Use community pre-built wheel from [mjun0812/flash-attention-prebuild-wheels](https://github.com/mjun0812/flash-attention-prebuild-wheels):

```toml
# In [tool.uv.sources]:
flash-attn = { url = "https://github.com/mjun0812/flash-attention-prebuild-wheels/releases/download/v0.7.16/flash_attn-2.8.3+cu128torch2.10-cp312-cp312-linux_x86_64.whl", marker = "sys_platform == 'linux'" }
```

### 3. Override Dependencies

vllm 0.17.0 caps `transformers<5`, but FSDP training needs `>=5.3.0` for native Qwen3.5:

```toml
# In override-dependencies:
"transformers>=5.3.0",
```

Also update megatron-bridge to commit `0034ddaa` (supports transformers 5.x).
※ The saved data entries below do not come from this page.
-- ==== Sys2Proof/Certificates/Slice0/Obligations.lean ====
section
/-! DEFINITION. The statements for the provers: what the manual's rules say the part does. -/

open Sys2Proof Sys2Proof.Machine

/-! ## The step, reset and the register window -/

/-- A step takes the command at the front of the queue and runs exec on it with the queue's rest; on an empty queue the block idles
(entry 1). -/
def Obligations.StepTakesFrontCommand : Prop :=
  (∀ (i : Instr) (rest : List Instr) (s : State), s.pending = i :: rest → step s = exec i { s with pending := rest }) ∧
    ∀ s : State, s.pending = [] → step s = .next s

/-- HALT and hardware reset leave every block at its reset values in every engine state; HALT keeps ROOT and INTMASK, hardware reset
clears them, and both keep the levels the peers drive (R1, R21, R61, R85, R127, R142, R156, R171, R172, R179; entries 5 and 36). -/
def Obligations.HaltAndHardwareResetClearEveryBlock : Prop :=
  ∀ s : State, ∃ t u,
    exec .halt s = .next t ∧ exec .hardwareReset s = .next u ∧
      t.root = s.root ∧ t.intmask = s.intmask ∧ u.root = 0 ∧ u.intmask = 0 ∧
        ∀ v, v = t ∨ v = u →
          v.engine = .halted ∧ v.cause = .clear ∧ v.table = none ∧ v.pending = s.pending ∧ v.dev.requests = [] ∧
            v.dev.cu = CommandUnit.reset ∧ (∀ c, v.dev.chan c = Channel.cleared) ∧
              (∀ p, v.dev.port p = Port.reset (s.dev.port p).lines) ∧ (∀ r, v.dev.ring r = Ring.unset) ∧
                v.dev.relay = RelayUnit.reset ∧ v.dev.lost = 0 ∧ v.dev.buffers = [] ∧ irq v = false

/-- START in HALTED moves the engine to STARTING and places one 64-byte read of the root table at the address in ROOT, and changes
nothing else; in every other engine state it is ignored (R173). -/
def Obligations.StartPlacesRootTableRead : Prop :=
  ∀ s : State,
    (s.engine = .halted →
      exec .start s =
        .next
          { s with
            engine := .starting
            dev :=
              { s.dev with
                requests :=
                  s.dev.requests ++ [{ id := s.dev.serial, access := .rootTable, address := s.root, length := 64, data := [] }]
                serial := s.dev.serial + 1 } }) ∧
      (s.engine ≠ .halted → exec .start s = .next s)

/-- A register write acts by its offset: a width other than 32 bits and an offset that names no register that can be written are
ignored, CTRL acts as HALT or START, a half of ROOT is stored without the low six bits of the address, NOTIFY goes to the owner of its
target, and INTMASK is stored (R172, R173, R175, R182; entry 8). -/
def Obligations.RegisterWriteActsByOffset : Prop :=
  ∀ (o : BitVec 6) (w : Nat) (v : Word) (s : State),
    (w ≠ 4 ∨ (o ≠ 0x04 ∧ o ≠ 0x08 ∧ o ≠ 0x0C ∧ o ≠ 0x10 ∧ o ≠ 0x18) → exec (.registerWrite o w v) s = .next s) ∧
      exec (.registerWrite 0x04 4 v) s =
        (if v.getLsbD 1 then exec .halt s else if v.getLsbD 0 then exec .start s else .next s) ∧
      exec (.registerWrite 0x08 4 v) s =
        .next { s with root := s.root.extractLsb 63 32 ++ (v.extractLsb 31 6 ++ (0 : BitVec 6)) } ∧
      exec (.registerWrite 0x0C 4 v) s = .next { s with root := v ++ s.root.extractLsb 31 0 } ∧
      (∀ c : ChannelId, v.extractLsb 7 0 = BitVec.ofNat 8 c.val →
        exec (.registerWrite 0x10 4 v) s = exec (.notifyChannel c (v.extractLsb 19 8) (v.getLsbD 31)) s) ∧
      (v.extractLsb 7 0 = 64 →
        exec (.registerWrite 0x10 4 v) s = exec (.notifyCommandRing (v.extractLsb 19 8) (v.getLsbD 31)) s) ∧
      (∀ r : RingId, v.extractLsb 7 0 = BitVec.ofNat 8 (65 + r.val) →
        exec (.registerWrite 0x10 4 v) s = exec (.notifyRingConsumer r (v.extractLsb 19 8) (v.getLsbD 31)) s) ∧
      (70 ≤ (v.extractLsb 7 0).toNat →
        exec (.registerWrite 0x10 4 v) s =
          exec (.notifyBadTarget (v.extractLsb 7 0) (v.extractLsb 19 8) (v.getLsbD 31)) s) ∧
      exec (.registerWrite 0x18 4 v) s = exec (.intmaskWrite v) s

/-- What the registers read: IDENT the part code and revision, CTRL the engine state and fault cause, ROOT its halves, INTCAUSE the
rings in RAISED and the engine fault cause, INTMASK its enables, and 0 in every reserved bit, at every other offset and for every other
width (R172, R182). -/
def Obligations.RegisterReadsShowState : Prop :=
  ∀ (o : BitVec 6) (w : Nat) (s : State),
    (w ≠ 4 ∨ (o ≠ 0x00 ∧ o ≠ 0x04 ∧ o ≠ 0x08 ∧ o ≠ 0x0C ∧ o ≠ 0x14 ∧ o ≠ 0x18) → readRegister s o w = 0) ∧
      readRegister s 0x00 4 = 0x00010464 ∧
      readRegister s 0x04 4 = BitVec.ofNat 32 (s.engine.value + 256 * s.cause.value) ∧
      readRegister s 0x08 4 = s.root.extractLsb 31 0 ∧ readRegister s 0x0C 4 = s.root.extractLsb 63 32 ∧
      (∀ r : RingId, (readRegister s 0x14 4).getLsbD r.val = ((s.dev.ring r).interrupt == .raised)) ∧
      (readRegister s 0x14 4).getLsbD 5 = !(s.cause == .clear) ∧
      (∀ k, 6 ≤ k → (readRegister s 0x14 4).getLsbD k = false) ∧
      ∀ k, (readRegister s 0x18 4).getLsbD k = s.intmask.getLsbD k

/-- A write to INTMASK stores the six enables and changes nothing else, and IRQ is high exactly when a ring in RAISED or the engine
fault cause is unmasked by the enables just written (R155, R172). -/
def Obligations.IntmaskWriteMovesIrqAtOnce : Prop :=
  ∀ (v : Word) (s : State), ∃ t,
    exec (.intmaskWrite v) s = .next t ∧ t = { s with intmask := v.extractLsb 5 0 } ∧
      (irq t = true ↔
        (∃ r : RingId, (s.dev.ring r).interrupt = .raised ∧ v.getLsbD r.val = true) ∨ (s.cause ≠ .clear ∧ v.getLsbD 5 = true))

/-- The return of the root table read in STARTING: a bus error and a table that fails a check of R174 fault the engine, with every
request abandoned and all else kept; a good one sets NQ and the command ring and makes the engine RUNNING. The values of a table read are
kept as Engine Control's copy, those of a bad one too (R143, R156, R173, R174, R178; entry 23). -/
def Obligations.RootTableReturnStartsOrFaults : Prop :=
  ∀ (id : Nat) (r : Request) (s : State), s.engine = .starting → s.dev.request? id = some r → r.access = .rootTable →
    (∀ a, exec (.rootTableReadDone id (.busError a)) s =
      .next { s with engine := .faulted, cause := .rootRead, dev := { s.dev with requests := [] } }) ∧
    ∀ bytes, bytes.length = r.length →
      let q := parseRootTable bytes
      let good := q.commandBase.toNat % 32 = 0 ∧ (∃ k, 4 ≤ k ∧ k ≤ 10 ∧ q.commandSize = 2 ^ k) ∧ q.noticeBase.toNat % 16 = 0 ∧
        (∃ k, 4 ≤ k ∧ k ≤ 12 ∧ q.noticeSize = 2 ^ k) ∧ 1 ≤ q.threshold ∧ q.threshold ≤ 255
      (¬ good →
        exec (.rootTableReadDone id (.data bytes)) s =
          .next { s with engine := .faulted, cause := .rootBad, table := some q, dev := { s.dev with requests := [] } }) ∧
      (good →
        exec (.rootTableReadDone id (.data bytes)) s =
          .next
            { s with
              engine := .running
              table := some q
              dev :=
                { s.dev with
                  requests := s.dev.requests.filter (fun x => !(x.id == id))
                  rings :=
                    s.dev.rings.set 4
                      { isSet := true, base := q.noticeBase, size := q.noticeSize, producer := 0, consumer := 0, reserved := 0,
                        lap := true, threshold := q.threshold, time := q.time, interrupt := .armed, timer := .stopped,
                        waiting := [], queue := [], writing := none, gained := false }
                  lost := 0
                  cu :=
                    { base := q.commandBase, size := q.commandSize, producer := 0, fetch := 0, taken := 0, held := [],
                      fetchBusy := false, deferred := [], slotHeld := false } } })

/-- The return of a command ring read in RUNNING: a bus error faults the engine with COMMAND_READ, keeping all else but the requests;
the data joins the list of fetched commands and moves the fetch index (R157, R177, R178). -/
def Obligations.CommandFetchReturnAddsOrFaults : Prop :=
  ∀ (id : Nat) (r : Request) (s : State), s.engine = .running → s.dev.request? id = some r → r.access = .commandFetch →
    (∀ a, exec (.commandFetchDone id (.busError a)) s =
      .next { s with engine := .faulted, cause := .commandRead, dev := { s.dev with requests := [] } }) ∧
    ∀ bytes, bytes.length = r.length → ∃ t,
      exec (.commandFetchDone id (.data bytes)) s = .next t ∧
        s.becomes t
          { s.dev with
            cu :=
              { s.dev.cu with
                held := s.dev.cu.held ++ parseCommands bytes
                fetch := (s.dev.cu.fetch + (parseCommands bytes).length) % s.dev.cu.size } }
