-- ==== Sys2Proof/Laws/Steady.lean ====
section
/-! SUPPORT. Operations that keep devices equal in their steady part, and what opening, closing and a REVOKE leave of it. -/

namespace Sys2Proof.Machine

/-- A change of a map entry that agrees with one of its steady part. -/
theorem map_modEntry (x : Port) (n : LinkNumber) (f : MapEntry → MapEntry) (g : MapEntry → MapEntry)
   (h : (f (x.entry n)).steady = g (x.entry n).steady) : (x.modEntry n f).steady = (x.steady.modEntry n g) := by
  simp only [Port.steady, Port.modEntry, Port.mk.injEq, true_and, and_true]
  apply vector_ext_get
  intro m
  simp only [get_map, get_set]
  split
  · rw [h]; simp [Port.entry]
  · rfl

/-- A change of an outbound half that reads and writes its owner only. -/
theorem steady_modOut_own (x : Port) (n : LinkNumber) (f : OutHalf → OutHalf) (hf : ∀ h h' : OutHalf,
    h.owner = h'.owner → (f h).owner = (f h').owner) :
    (x.modEntry n fun e => { e with outbound := f e.outbound }).steady =
        x.steady.modEntry n fun e => { e with outbound := { f e.outbound with credits := 0, openMark := false } } := by
  apply map_modEntry
  simp only [MapEntry.steady, MapEntry.mk.injEq, OutHalf.mk.injEq, and_true]
  exact hf _ _ rfl

/-- A change of an inbound half that does not look at its credits in flight. -/
theorem steady_modIn_own (x : Port) (n : LinkNumber) (f : InHalf → InHalf) (hf : ∀ h h' : InHalf,
    {h with inFlight := 0} = {h' with inFlight := 0} → {f h with inFlight := 0} = {f h' with inFlight := 0}) :
    (x.modEntry n fun e => { e with inbound := f e.inbound }).steady =
        x.steady.modEntry n fun e => { e with inbound := { f e.inbound with inFlight := 0 } } := by
  apply map_modEntry
  simp only [MapEntry.steady, MapEntry.mk.injEq, true_and]
  exact hf _ _ rfl

/-- The same change of an outbound half keeps the ports equal in their steady part. -/
theorem modOut_congr {e d : Device} (p : PortId) (n : LinkNumber) (f : OutHalf → OutHalf) (hf : ∀ h h' : OutHalf,
    h.owner = h'.owner → (f h).owner = (f h').owner)
   (h : ∀ q, (e.port q).steady = (d.port q).steady) (q : PortId) : ((e.modOut p n f).port q).steady =
       ((d.modOut p n f).port q).steady := by
  unfold Device.modOut
  rw [port_modPort, port_modPort]
  split
  · rw [steady_modOut_own _ _ _ hf, steady_modOut_own _ _ _ hf, h]
  · exact h q

/-- The same change of an inbound half keeps the ports equal in their steady part. -/
theorem modIn_congr {e d : Device} (p : PortId) (n : LinkNumber) (f : InHalf → InHalf) (hf : ∀ h h' : InHalf,
    {h with inFlight := 0} = {h' with inFlight := 0} → {f h with inFlight := 0} = {f h' with inFlight := 0})
   (h : ∀ q, (e.port q).steady = (d.port q).steady) (q : PortId) : ((e.modIn p n f).port q).steady =
       ((d.modIn p n f).port q).steady := by
  unfold Device.modIn
  rw [port_modPort, port_modPort]
  split
  · rw [steady_modIn_own _ _ _ hf, steady_modIn_own _ _ _ hf, h]
  · exact h q

/-- The same change of a channel keeps devices equal in their steady part. -/
theorem steady_modChan_congr {e d : Device} (c : ChannelId) (f : Channel → Channel) (h : e.steady = d.steady)
   (hf : ∀ x y : Channel, x.steady = y.steady → (f x).steady = (f y).steady) : (e.modChan c f).steady =
       (d.modChan c f).steady := by
  refine steady_ext (cu_of_steady (d := e) (e := d) h) (fun k => ?_) (port_of_steady (d := e) (e := d) h)
      (ring_of_steady (d := e) (e := d) h) (relay_of_steady (d := e) (e := d) h) (lost_of_steady (d := e) (e := d) h)
      (buffers_of_steady (d := e) (e := d) h)
  rw [chan_modChan, chan_modChan]
  split
  · exact hf _ _ (chan_of_steady h c)
  · exact chan_of_steady h k

/-- Changes of a port that agree on its steady part keep devices equal in theirs. -/
theorem steady_modPort_congr {e d : Device} (c : PortId) (f : Port → Port) (g : Port → Port) (h : e.steady = d.steady)
   (hf : ∀ x y : Port, x.steady = y.steady → (f x).steady = (g y).steady) : (e.modPort c f).steady =
       (d.modPort c g).steady := by
  refine steady_ext (cu_of_steady (d := e) (e := d) h) (chan_of_steady (d := e) (e := d) h) (fun k => ?_)
      (ring_of_steady (d := e) (e := d) h) (relay_of_steady (d := e) (e := d) h) (lost_of_steady (d := e) (e := d) h)
      (buffers_of_steady (d := e) (e := d) h)
  rw [port_modPort, port_modPort]
  split
  · exact hf _ _ (port_of_steady h c)
  · exact port_of_steady h k

/-- The same change of an inbound half keeps devices equal in their steady part. -/
theorem steady_modIn_congr {e d : Device} (p : PortId) (n : LinkNumber) (f : InHalf → InHalf) (hf : ∀ h h' : InHalf,
    {h with inFlight := 0} = {h' with inFlight := 0} → {f h with inFlight := 0} = {f h' with inFlight := 0})
   (h : e.steady = d.steady) : (e.modIn p n f).steady = (d.modIn p n f).steady :=
  steady_ext (cu_of_steady (d := e) (e := d) h) (chan_of_steady (d := e) (e := d) h) (modIn_congr p n f hf
      (port_of_steady (d := e) (e := d) h)) (ring_of_steady (d := e) (e := d) h) (relay_of_steady (d := e) (e := d) h)
      (lost_of_steady (d := e) (e := d) h) (buffers_of_steady (d := e) (e := d) h)

/-- Entries added to the pending control list keep ports equal in their steady part. -/
theorem steady_control_congr {x y : Port} (k : List ControlEntry) (h : x.steady = y.steady) :
    ({ x with control := x.control ++ k } : Port).steady = ({ y with control := y.control ++ k } : Port).steady := by
  have e : ∀ z : Port, ({ z with control := z.control ++ k } : Port).steady =
      { z.steady with control := z.steady.control ++ k.filter fun e => !e.isGrant } := by
    intro z
    simp [Port.steady]
  rw [e, e, h]

/-- The same command deferred keeps devices equal in their steady part. -/
theorem defer_congr {e d : Device} (w : DeferredWork) (t : Half) (s : Byte) (h : e.steady = d.steady) :
    (e.defer w t s).steady = (d.defer w t s).steady := by
  refine steady_ext ?_ (chan_of_steady (d := e) (e := d) h) (port_of_steady (d := e) (e := d) h) (ring_of_steady
      (d := e) (e := d) h) (relay_of_steady (d := e) (e := d) h) (lost_of_steady (d := e) (e := d) h) (buffers_of_steady
      (d := e) (e := d) h)
  have := cu_of_steady h
  simp only [CommandUnit.steady, CommandUnit.mk.injEq, Device.defer, Device.modCu] at this ⊢
  simp [this]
### 4. transformers 5.x `return_dict=False`

transformers 5.x changed `apply_chat_template(tokenize=True)` to return `BatchEncoding` instead of `list[int]`. Add `return_dict=False` to all call sites in:
- `skyrl/train/generators/skyrl_gym_generator.py`
- `skyrl/train/generators/utils.py`
- `skyrl/train/dataset/dataset.py`
- `skyrl/backends/skyrl_train/inference_engines/inference_engine_client.py`
- `examples/train/mini_swe_agent/mini_swe_generator.py`

### 5. `vllm_worker.py` - Weight Sync Layer Naming

Qwen3.5 uses `ForConditionalGeneration` in vLLM (VL wrapper) but `ForCausalLM` in FSDP training. Weight names differ by `language_model.` prefix:

```python
model_cls = type(self.model_runner.model).__name__
needs_lm_prefix = "ForConditionalGeneration" in model_cls
for name, tensor in self._weight_receiver.receive_weights(request):
if needs_lm_prefix and not (name.startswith("language_model.") or name.startswith("visual.")):
name = f"language_model.{name}"
```

### 6. Qwen3.5 Monkey-Patches (in `model_wrapper.py`)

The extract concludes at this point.